Charles T. Kelsey IV, Anil K. Prinja
Nuclear Technology | Volume 168 | Number 2 | November 2009 | Pages 257-263
Neutron Data | Special Issue on the 11th International Conference on Radiation Shielding and the 15th Topical Meeting of the Radiation Protection and Shielding Division (Part 2) / Radiation Protection | doi.org/10.13182/NT09-A9191
Articles are hosted by Taylor and Francis Online.

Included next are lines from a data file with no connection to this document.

theorem test_addi_wraps_to_zero :
    stepRegs (machine 0 1 0 0 [(0, 0xC), (1, 0xF)]) = some (0x0, 1, 1, 2) := by decide

theorem test_cmp_equal :
    stepRegs (machine 0 4 1 0 [(0, 0xD), (2, 0x4), (3, 0xC), (0x4C, 0x4)]) = some (0x4, 0, 1, 4) := by decide

theorem test_cmp_borrow :
    stepRegs (machine 0 1 0 1 [(0, 0xD), (2, 0x4), (3, 0xC), (0x4C, 0xF)]) = some (0x1, 1, 0, 4) := by decide

theorem test_cmpi_equal : stepRegs (machine 0 0xF 1 0 [(0, 0xE), (1, 0xF)]) = some (0xF, 0, 1, 2) := by decide

theorem test_cmpi_borrow : stepRegs (machine 0 3 0 0 [(0, 0xE), (1, 0x5)]) = some (0x3, 1, 0, 2) := by decide

/-! ### Events, pulses and the fault (95_test_vectors.md sections 2.1 and 2.2) -/

/-- V1: the machine of `Decode` at an unassigned code. -/
def faulted : State :=
  { machine 0x123 0 0 0 [(0x123, 0xF)] with fault := some (.unknownOpcode 0xF 0x123) }

theorem test_decode_event_faults :
    after (applyEvent params .decode (machine 0x123 0 0 0 [(0x123, 0xF)])) = some faulted := by decide

theorem test_step_faults_likewise :
    after (step (machine 0x123 0 0 0 [(0x123, 0xF)])) = some faulted := by decide

theorem test_decode_while_faulted :
    refusal (applyEvent params .decode faulted) = some .dispatchWhileFaulted := by decide

theorem test_pulse_while_faulted : after (applyEvent params .pulse faulted) = some faulted := by decide

theorem test_reset_while_faulted : after (applyEvent params .reset faulted) = some State.reset := by decide

theorem test_pulse_when_fresh : after (applyEvent params .pulse State.reset) = some State.reset := by decide

/-- V6, V7: LDI after 5 pulses. -/
def inside : State := runPulses params 5 (State.reset.startOperation params .ldi)

theorem test_refused_inside :
    refusal (applyEvent params .decode inside) = some .dispatchWhileLive ∧
      refusal (applyEvent params (.write .a 3) inside) = some .accessWhileLive ∧
      refusal (applyEvent params .reset inside) = some .resetWhileLive := by decide

/-- V8, V9: the 16th pulse completes CMPI and the 32nd ST. -/
theorem test_pulse_totals :
    (runPulses params 15 (State.reset.startOperation params .cmpi)).complete = false ∧
      (runPulses params 16 (State.reset.startOperation params .cmpi)).complete = true ∧
      (runPulses params 31 (State.reset.startOperation params .st)).complete = false ∧
      (runPulses params 32 (State.reset.startOperation params .st)).complete = true := by decide

/-- The machine of the pulse-level trace: ADD 0x04C with `A = F`. -/
def traced : State :=
  (machine 0 0xF 0 0 [(0, 0xB), (2, 0x4), (3, 0xC), (0x4C, 0x4)]).startOperation params .add

theorem test_trace_before_execute :
    regs (runPulses params 29 traced) = (0xF, 0, 0, 0x000) ∧
      (runPulses params 25 traced).op.map (fun o => (o.latches.n1, o.latches.n2, o.latches.n3)) =
        some (0x0, 0x4, 0xC) := by decide

theorem test_trace_from_execute :
    regs (runPulses params 30 traced) = (0x3, 0, 0, 0x000) ∧
      regs (runPulses params 31 traced) = (0x3, 1, 0, 0x000) ∧
      regs (runPulses params 32 traced) = (0x3, 1, 0, 0x004) := by decide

The limited availability of coupled multigroup proton/neutron cross-section libraries has hampered the use of deterministic transport methods for solving shielding problems involving energetic proton sources. Libraries are developed from evaluated nuclear data for low-energy transport and the physics models of MCNPX for intermediate-energy transport. They allow deterministic solutions of orbiting spacecraft shielding problems. Evaluated cross sections for protons and neutrons are available for many nuclides up to 150 MeV. NJOY99 is used to produce coupled multigroup proton/neutron cross sections from these. For higher energies, MCNPX is run in its cross-section calculation mode where the XSEX3 program is used to tally double-differential cross sections. The XSEX3 program was modified to discretize the cross sections in energy and output Legendre expansions for angular dependence. The NJOY99 and modified XSEX3 output are combined to produce cross-section libraries for energies up to 400 MeV. The libraries are used to solve trapped proton flux shielding problems using the discrete ordinates transport code Attila. High-order Legendre expansions (P39) are required to accurately describe the highly anisotropic scattering. Attila applies the extended transport correction allowing accurate three-dimensional solutions at much lower degrees. Particle flux solutions for orbiting spacecraft shielding problems obtained with Attila and MCNPX compare favorably. Coupled multigroup proton/neutron cross-section libraries, for use with deterministic transport codes, can be prepared using NJOY99 and MCNPX. Our results using the Attila code demonstrate that multigroup deterministic methods are computationally efficient alternatives to Monte Carlo simulation.